** Provided data **
/-- GCC bytes received (R121, R234). -/
def State.gccStep (s : State) (p : Nat) (f : OtnFrame) : State :=
  let chan := s.rd F.otfCfgKdlChan p
  if !s.portCipher p || decide (chan = 0) then s
  else
    let bs := nget [] s.kindle.gccRx p ++ gccBytes chan f
    let (left, bad) := gccHunt bs.length bs 0
    { s with kindle := { s.kindle with gccRx := nset [] s.kindle.gccRx p left } }.count .kdl 0 7 bad

/-! ### Groups (R217 to R219) -/

/-- The nonce of a frame of a group (R218). -/
def otnNonce (fromInitiator : Bool) (salt : BitVec 96) (g f : Nat) : BitVec 96 :=
  BitVec.ofNat 96 (ssci fromInitiator * 2 ^ 64 + (g % 2 ^ 48) * 2 ^ 16 + (f % 16) * 2 ^ 12) ^^^ salt

/-- The sealed area of a frame enciphered or deciphered (R218): block b under counter word b + 1. -/
def otnCrypt (key : BitVec 256) (nonce : BitVec 96) (bs : List Byte) : List Byte :=
  streamXor key (fun b => gcmCounter nonce (b + 1)) bs

/-- The tag of a group over its ciphertext (R219). -/
def otnTag (key : BitVec 256) (nonce0 : BitVec 96) (cipher : List Byte) : List Byte :=
  blockBytes (Config.aes256 key (gcmCounter nonce0 0) ^^^ ghash (hashKey key) [] cipher)

/-- What becomes of a frame that port `p` receives, by the reported defect alone (R114), as the groups have it. -/
def State.otnAction (s : State) (p : Nat) : Nat :=
  let lvl := s.rd F.prtStatReported p
  if 1 ≤ lvl ∧ lvl ≤ 5 then 1
  else if lvl = 6 then 2
  else if lvl = 7 then (if s.rd F.otfCfgTimAct p = 1 ∨ s.rd F.otfCfgTimAct p = 3 then 4 else 0)
  else if lvl = 8 then (if s.on F.otfCfgSealLosAis p then 4 else 3)
  else if lvl = 9 then (if s.on F.otfCfgAuthAis p then 4 else 0)
  else 0

/-- Whether a frame carries a maintenance signal (R112 level 6). -/
def carriesMaint (f : OtnFrame) : Bool := decide (5 ≤ f.pmStat.val)

/-- A frame passed on without its data: the maintenance signal it carries (R114), or ODU-AIS. -/
def bareItem (act : Nat) (f : OtnFrame) : OtnItem :=
  if act = 2 ∧ carriesMaint f = true then { frame := f, payload := f.payload, sealOut := f.sealOh }
  else { frame := f, payload := [], sealOut := [], ais := true }

/-- Whether a group of port `p` fits into the share of queue `q` (R323). -/
def State.groupFits (s : State) (p q : Nat) : Bool :=
  s.admitting && !s.sameSide p q && decide (s.occupancy q + s.groupCells p ≤ s.rd F.hrtQshareShare 0 q)

/-- A group that does not fit is refused and counted (R323). -/
def State.refuseGroup (s : State) (q : Nat) : State :=
  onlyIf s.admitting (fun s => (s.hrtEvent F.hrtEvtOtnRefused q).count .hrt 0 7) s

/-- A group admitted to a queue of the Hearth (R321 to R324), with its number there. -/
def State.putGroup (s : State) (p q : Nat) (a : Nat) (opened : Bool) : State × Nat :=
  let id := s.hearth.nextId
  let s := (s.chargePolicer q (16 * s.areaBytes p)).count .hrt 0 1
  (s.modHearth (fun h => { h with nextId := id + 1
                                  groups := h.groups ++ [{ id := id, queue := q, port := p, assoc := a, opened := opened, cells := s.groupCells p }] }),
   id)

/-- A group of the Hearth changed by `f`. -/
def State.modGroup (s : State) (id : Nat) (f : HGroup → HGroup) : State :=
  s.modHearth (fun h => { h with groups := h.groups.map (fun g => if g.id = id then f g else g) })

/-! ### The clear side: sealing (R115, R217, R221) -/

/-- The edge scheduled for the switch of association `a` of link `k`: of its rollover (R268), or of the parallel session
that takes over (R276). -/
def State.switchOf (s : State) (k a : Nat) : Option Nat :=
  let l := s.link k
  match l.roll, l.par, l.liveDue with
  | some r, _, _ => if r.stage = .scheduled ∧ r.rolled.contains a then some r.switchDue else none
  | none, some x, some e => if (s.rollingTo k x.epoch).contains a then some e else none
  | _, _, _ => none

/-- The countdown that a group beginning now carries (R221): groups of 23,360 core cycles to the first one at or after
the switch edge. -/
def State.countdown (s : State) (a : Nat) : Nat :=
  match (s.linkOfPort (s.asn a).port).bind (fun k => s.switchOf k a) with
  | some e =>
    let d := ceilDiv (e * cyclesPerTick - s.now) 23360
    if d ≤ 8 then d else 0
  | none => 0

/-- A group begins on a clear-side port: its association is chosen, admitted and numbered (R125, R217, R321). A group that
its queue refuses takes a number all the same (R323); one refused with all other traffic takes none (R160). -/
def State.beginSeal (s : State) (p act : Nat) : State :=
  let s := s.modSeal p (fun r => { r with txSeals := false, txDrop := false, txGid := none, txCount := 0, txCipher := [], txCd := 0
                                          txMismatch := false })
  if s.rd (F.fwdPmapMode.at p) ≠ 1 then s.modSeal p (fun r => { r with txDrop := true })
  else
    let a := s.rd (F.fwdPmapP2pAssoc.at p)
    let e := s.asn a
    if !decide (e.state = .live ∨ e.state = .rolling) then s.count .asn 0 4
    else if !s.admitting then s
    else
      let fits := s.groupFits p e.queue
      let s := onlyIf (!fits) (fun s => s.refuseGroup e.queue) s
      match s.pnCheck a with
      | (t, false) => if fits then t else s
      | (s, true) =>
        let cd := s.countdown a
        let (s, gid) : State × Option Nat :=
          if fits then let q := s.putGroup p e.queue a false; (q.1, some q.2) else (s, none)
        let (s, n) := s.assignPn a
        let ph := e.tx
        s.modSeal p (fun r => { r with txNum := n, txKey := ph.key, txSalt := ph.salt, txPhase := e.txPhase, txInit := ph.initiator
                                       txSeals := decide (act = 0) && fits, txCd := cd, txGid := gid, txAssoc := a })

/-- The seal bytes of frame `f` of a group (R220). -/
def sealBytes (prevTag : List Byte) (g f cd : Nat) (phase : Bool) : List Byte :=
  [prevTag.getD f 0, BitVec.ofNat 8 ((f % 16) * 8 + (g >>> (3 * f)) % 8),
   BitVec.ofNat 8 (128 * b2n phase + 16 + cd % 16), 0, 0, 0]

/-- The group being sealed goes out, whole or broken off: its frames leave on their timing (R23, R115). Work hit by a twin
mismatch leaves as zeros (R196). -/
def State.closeSeal (s : State) (p : Nat) : State :=
  let r := s.sealRt p
  let s := match r.txGid with
    | some id => onlyIf (decide (0 < r.txCount)) (fun (s : State) => s.modGroup id (fun g => { g with
        released := true
        items := if r.txMismatch then g.items.map (fun (x : OtnItem) => { x with payload := List.replicate x.payload.length 0 })
          else g.items })) s
    | none => s
  s.modSeal p (fun r => { r with txGid := none, txSeals := false, txCount := 16, txTag := [], txCipher := [] })

/-- A frame of a clear-side port (R115, R218, R220), the slots of its blocks charged as they issue (R177). Once a signal
has interrupted a group, the rest of it is passed as ODU-AIS, never in the clear; a break of the multiframe ends the group
where it stands. The tag bytes of a group that follows no sealed one are free values. -/
def State.clearOtn (s : State) (p : Nat) (act : Nat) (f : OtnFrame) (i : Nat) : State :=
  let s := if i = 0 then (if (s.sealRt p).txCount < 16 then s.closeSeal p else s).beginSeal p act else s
  let s := if act = 0 then s else s.modSeal p (fun r => { r with txSeals := false })
  let r := s.sealRt p
  if r.txCount ≠ i then onlyIf (s.rd (F.fwdPmapMode.at p) ≠ 1) (fun s => s.count .fwd 0 12) (if r.txCount < 16 then s.closeSeal p else s)
  else
    let s := onlyIf r.txDrop (fun s => s.count .fwd 0 12) s
    let area := slice f.payload 0 (s.areaBytes p)
    let (s, tag) : State × List Byte := if r.txTag.isEmpty then (s.burn, blockBytes (s.free 128)) else (s, r.txTag)
    let cipher := otnCrypt r.txKey (otnNonce r.txInit r.txSalt r.txNum i) area
    let item : OtnItem :=
      if r.txSeals then { frame := f, payload := cipher, sealOut := sealBytes tag r.txNum i r.txCd r.txPhase } else bareItem act f
    let s := match r.txGid with
      | some id => s.modGroup id (fun g => { g with items := g.items ++ [item] })
      | none => s
    let blocks := s.groupSlots p / 16
    let s := onlyIf r.txSeals (fun s => s.chargeSlots (p / 18) blocks blocks) s
    let s := s.modSeal p (fun r => { r with txTag := tag, txCount := i + 1, txCipher := if r.txSeals then r.txCipher ++ cipher else [] })
    if i ≠ 15 then s
    else
      let r := s.sealRt p
      let s := s.closeSeal p
      if r.txSeals then
        let s := ((s.count .asn 0 1).count .otf p 10).chargeSlots (p / 18) 2 2
        s.modSeal p (fun q => { q with txTag := otnTag r.txKey (otnNonce r.txInit r.txSalt r.txNum 0) r.txCipher })
      else s

/-! ### The cipher side: seal synchronisation (R222 to R224) -/

/-- Whether the receive association of an OTN cipher-side port verifies groups of phase `n` (R152, R222). -/
def State.otnVerifies (s : State) (p : Nat) (n : Bool) : Bool := (s.asn (s.rd F.seaCfgOtnAssoc p)).verifies n

/-- A group begins on a cipher-side port: the phase and number it is deciphered under, and its place in the Hearth. -/
def State.beginOpen (s : State) (p : Nat) : State :=
  let a := s.rd F.seaCfgOtnAssoc p
  let e := s.asn a
  let n := s.on F.seaStatRxPhase p
  let ph := e.ph n
  let q := s.rd F.hrtQcfgRxQueue 0 e.queue
  let fits := s.groupFits p q
  let (s, gid) : State × Option Nat := if fits then let x := s.putGroup p q a true; (x.1, some x.2) else (s.refuseGroup q, none)
  let sync := decide (s.rd F.seaStatSync p = 2)
  s.modSeal p (fun r => { r with cur := { num := r.pred, phase := n, key := ph.key, salt := ph.salt, initiator := ph.initiator
                                          assoc := a, deciphered := sync && fits
                                          verifies := s.on F.seaCfgOtnAssocValid p && s.otnVerifies p n, gid := gid } })

/-- The countdown of a frame (R223): the run, the acceptance, and a switch armed or disarmed. -/
def State.countdownStep (s : State) (p i d : Nat) : State :=
  let r := s.sealRt p
  let need := max 2 (s.rd F.seaCfgCdPersist p)
  let same := if i = 0 then decide (d + 1 = r.cdLast) || decide (d = 0 ∧ r.cdLast = 0) else decide (d = r.cdLast)
  let run := if 9 ≤ d then 0 else if same then r.cdRun + 1 else 1
  let s := onlyIf (!same && decide (d < 9)) (fun s => (s.count .sea p 11).event F.seaEvtCdGlitch p) s
  let s := s.modSeal p (fun r => { r with cdLast := d, cdRun := run })
  if run = need then
    let s := (s.count .sea p 10).wr F.seaStatCdAccepted d p
    if d = 0 then (s.modSeal p (fun r => { r with target := none })).wr F.seaStatArmed 0 p
    else (s.modSeal p (fun r => { r with target := some (r.cur.num + d) })).wr F.seaStatArmed 1 p
  else s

** Exercise aim **
Examine each line of the listing for the word "txPhase" and state only how many lines contain it.

** Output for this exercise **
2